## Task to carry out:
Please say how many lines in the records below contain the word "operations", giving the number alone.

--- --- ---

/-- An event in order drives the next level of the train in progress, or none; the end of the third hold makes the train a
whole one (R127). -/
theorem levelsSoFar_follow {p q : Progress} {ev : Event} (l : Line) (h : follow p ev = some q) :
    ∃ j, levelsSoFar l p ++ levelsOn l [ev] = trainLevels j ++ levelsSoFar l q := by
  obtain ⟨rfl, rfl, bytes, a, rfl⟩ | ⟨m, ⟨rfl, rfl, rfl⟩ | ⟨rfl, rfl, rfl⟩ | ⟨rfl, rfl, rfl⟩⟩ |
    ⟨m, d, e, rfl, ⟨rfl, rfl⟩ | ⟨rfl, rfl⟩ | ⟨rfl, rfl⟩⟩ := follow_cases h
  · exact ⟨0, rfl⟩
  · exact ⟨0, levelsOn_gpioSet l m .low⟩
  · exact ⟨0, by by_cases hm : m = l <;> simp [levelsSoFar, trainLevels, levelsOn_gpioSet, hm]⟩
  · exact ⟨0, by by_cases hm : m = l <;> simp [levelsSoFar, trainLevels, levelsOn_gpioSet, hm]⟩
  · exact ⟨0, List.append_nil _⟩
  · exact ⟨0, List.append_nil _⟩
  · exact ⟨if m = l then 1 else 0, by by_cases hm : m = l <;> simp [levelsSoFar, trainLevels, hm]⟩

/-- In a history in order a line has seen whole trains and then the levels of the train in progress (R127). -/
theorem exists_levelsOn_eq {h : List Event} {p : Progress} (l : Line) (hp : followAll h = some p) :
    ∃ k, levelsOn l h = trainLevels k ++ levelsSoFar l p := by
  induction h using List.reverseRecOn generalizing p with
  | nil => cases hp; exact ⟨0, rfl⟩
  | append_singleton h ev ih =>
    rw [followAll_concat, Option.bind_eq_some_iff] at hp
    obtain ⟨q, hq, hev⟩ := hp
    obtain ⟨k, hk⟩ := ih hq
    obtain ⟨j, hj⟩ := levelsSoFar_follow l hev
    refine ⟨k + j, ?_⟩
    rw [levelsOn_append, hk, List.append_assoc, hj, ← List.append_assoc, trainLevels_append]

/-- Settles O48: between two operations no train is in progress. -/
theorem levelsAreWholeTrains : Obligations.LevelsAreWholeTrains := by
  intro h l hp
  obtain ⟨k, hk⟩ := exists_levelsOn_eq l hp
  exact ⟨k, hk.trans (List.append_nil _)⟩

end Sys2Proof.Safety
end

section
/-! ## A pulse train row by row, whole and cut into its steps -/

namespace Sys2Proof.Machine
open Sys2Proof

theorem State.gpioSet_toPhase (s : State) (l : Line) (v : Level) (p : Phase) (n : Nat) :
    (s.toPhase p n).gpioSet l v = (s.gpioSet l v).toPhase p n := by cases l <;> rfl

theorem State.gpioAtEdge_toPhase (s : State) (l : Line) (v : Level) (p : Phase) (n : Nat) :
    (s.toPhase p n).gpioAtEdge l v = (s.gpioAtEdge l v).toPhase p n := by cases l <;> rfl

@[simp] theorem State.endTrain_ph (s : State) : s.endTrain.ph = s.ph := by
  unfold State.endTrain; split <;> simp
@[simp] theorem State.endTrain_tick (s : State) : s.endTrain.tick = s.tick := by
  unfold State.endTrain; split <;> simp

/-- A completion stands at the output exactly if the train is over (R27, R131). -/
@[simp] theorem State.endTrain_toPhase_done (s : State) (p : Phase) (n : Nat) :
    (s.toPhase p n).endTrain.done = if p = .idle then some ⟨.ok, none⟩ else none := by
  by_cases hp : p = .idle
  · rw [if_pos hp, State.endTrain_idle (by exact hp)]
    rfl
  · rw [if_neg hp, State.endTrain_busy (by exact hp)]
    rfl

@[simp] theorem State.pulseWhole_requests (s : State) (l : Line) : (s.pulseWhole l).requests = s.requests := by
  simp [State.pulseWhole, State.pulseCalls]
@[simp] theorem State.pulseWhole_txAnswers (s : State) (l : Line) : (s.pulseWhole l).txAnswers = s.txAnswers := by
  simp [State.pulseWhole, State.pulseCalls]
@[simp] theorem State.pulseWhole_delays (s : State) (l : Line) : (s.pulseWhole l).delays = s.delays.drop 6 := by
  simp only [← List.drop_one, List.drop_drop, State.pulseWhole, State.pulseCalls, State.complete_delays,
    State.sleep_delays, State.gpioSet_delays, State.latch_delays]
@[simp] theorem State.pulseWhole_draws (s : State) (l : Line) : (s.pulseWhole l).draws = s.draws + 6 := by
  simp [State.pulseWhole, State.pulseCalls]
@[simp] theorem State.pulseWhole_waits (s : State) (l : Line) : (s.pulseWhole l).waits = s.waits := by
  simp [State.pulseWhole, State.pulseCalls]
@[simp] theorem State.pulseWhole_transfers (s : State) (l : Line) : (s.pulseWhole l).transfers = s.transfers := by
  simp [State.pulseWhole, State.pulseCalls]

/-- Going on to phase 0 with the hold counter at 0 shows only in the completion output, which a completion fills. -/
theorem State.complete_toPhase {s : State} (hp : s.ph = .idle) (ht : s.tick = 0) (status : Status)
    (frame : Option (List Byte)) : (s.toPhase .idle 0).complete status frame = s.complete status frame := by
  cases s
  cases hp
  cases ht
  rfl

/-- An idle block with legal holds that runs operations whole makes the pulse train at once (R125, R126). -/
theorem issuePulse_whole {s : State} {l : Line} (h : Safety.Ready s) (hl : s.holds.legal l = true) :
    issuePulse l s = .next (s.pulseWhole l) := by
  obtain ⟨hp, hf, hr⟩ := h
  rw [issuePulse, State.ifIdle_idle hp hf, State.ifLegal, if_pos hl, hr]

/-- Cut into steps, it latches the line and enters phase 1 (row 0 of R132). -/
theorem issuePulse_start {s : State} {l : Line} (h : Safety.Idle s) (hr : s.realisation ≠ .transaction)
    (hl : s.holds.legal l = true) : issuePulse l s = .next (s.pulseStart l) := by
  obtain ⟨hp, hf, -, -⟩ := h
  rw [issuePulse, State.ifIdle_idle hp hf, State.ifLegal, if_pos hl]
  cases hc : s.realisation with
  | transaction => exact absurd hc hr
  | stepwise => rfl
  | clocked => rfl
  | ported => rfl

end Sys2Proof.Machine

namespace Sys2Proof.Safety
open Sys2Proof Sys2Proof.Machine
variable {s : State} {p q r : Phase} {l : Line} {v : Level} {d n : Nat}

/-- The drive and the hold of one row on the active line: two collaborator calls, or, where the block counts its holds, the
level at a clock edge and the time of N(T) periods (R132, R133). -/
def rowCalls (v : Level) (d : Nat) (s : State) : State :=
  if s.realisation.counted then ((s.gpioAtEdge s.ln v).elapse (heldFor d)).note (.sleep d (heldFor d))
  else (s.gpioSet s.ln v).sleep d

/-- The steps that the drive and the hold of one row take (R132, R133). -/
def rowSteps (d : Nat) (s : State) : Nat := if s.realisation.counted then periods d + 1 else 2

theorem rowCalls_counted (hc : s.realisation.counted = true) :
    rowCalls v d s = ((s.gpioAtEdge s.ln v).elapse (heldFor d)).note (.sleep d (heldFor d)) := if_pos hc

theorem rowCalls_slept (hc : s.realisation.counted = false) : rowCalls v d s = (s.gpioSet s.ln v).sleep d :=
  if_neg (by simp [hc])

@[simp] theorem rowCalls_ph : (rowCalls v d s).ph = s.ph := by unfold rowCalls; split <;> simp
@[simp] theorem rowCalls_resetLine :
    (rowCalls v d s).resetLine = if s.ln = .reset then some v else s.resetLine := by unfold rowCalls; split <;> simp
@[simp] theorem rowCalls_wakeLine :
    (rowCalls v d s).wakeLine = if s.ln = .wake then some v else s.wakeLine := by unfold rowCalls; split <;> simp
@[simp] theorem rowCalls_ln : (rowCalls v d s).ln = s.ln := by unfold rowCalls; split <;> simp
@[simp] theorem rowCalls_tick : (rowCalls v d s).tick = s.tick := by unfold rowCalls; split <;> simp
@[simp] theorem rowCalls_holds : (rowCalls v d s).holds = s.holds := by unfold rowCalls; split <;> simp
@[simp] theorem rowCalls_realisation : (rowCalls v d s).realisation = s.realisation := by
  unfold rowCalls; split <;> simp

--- --- ---

## Answer below:
2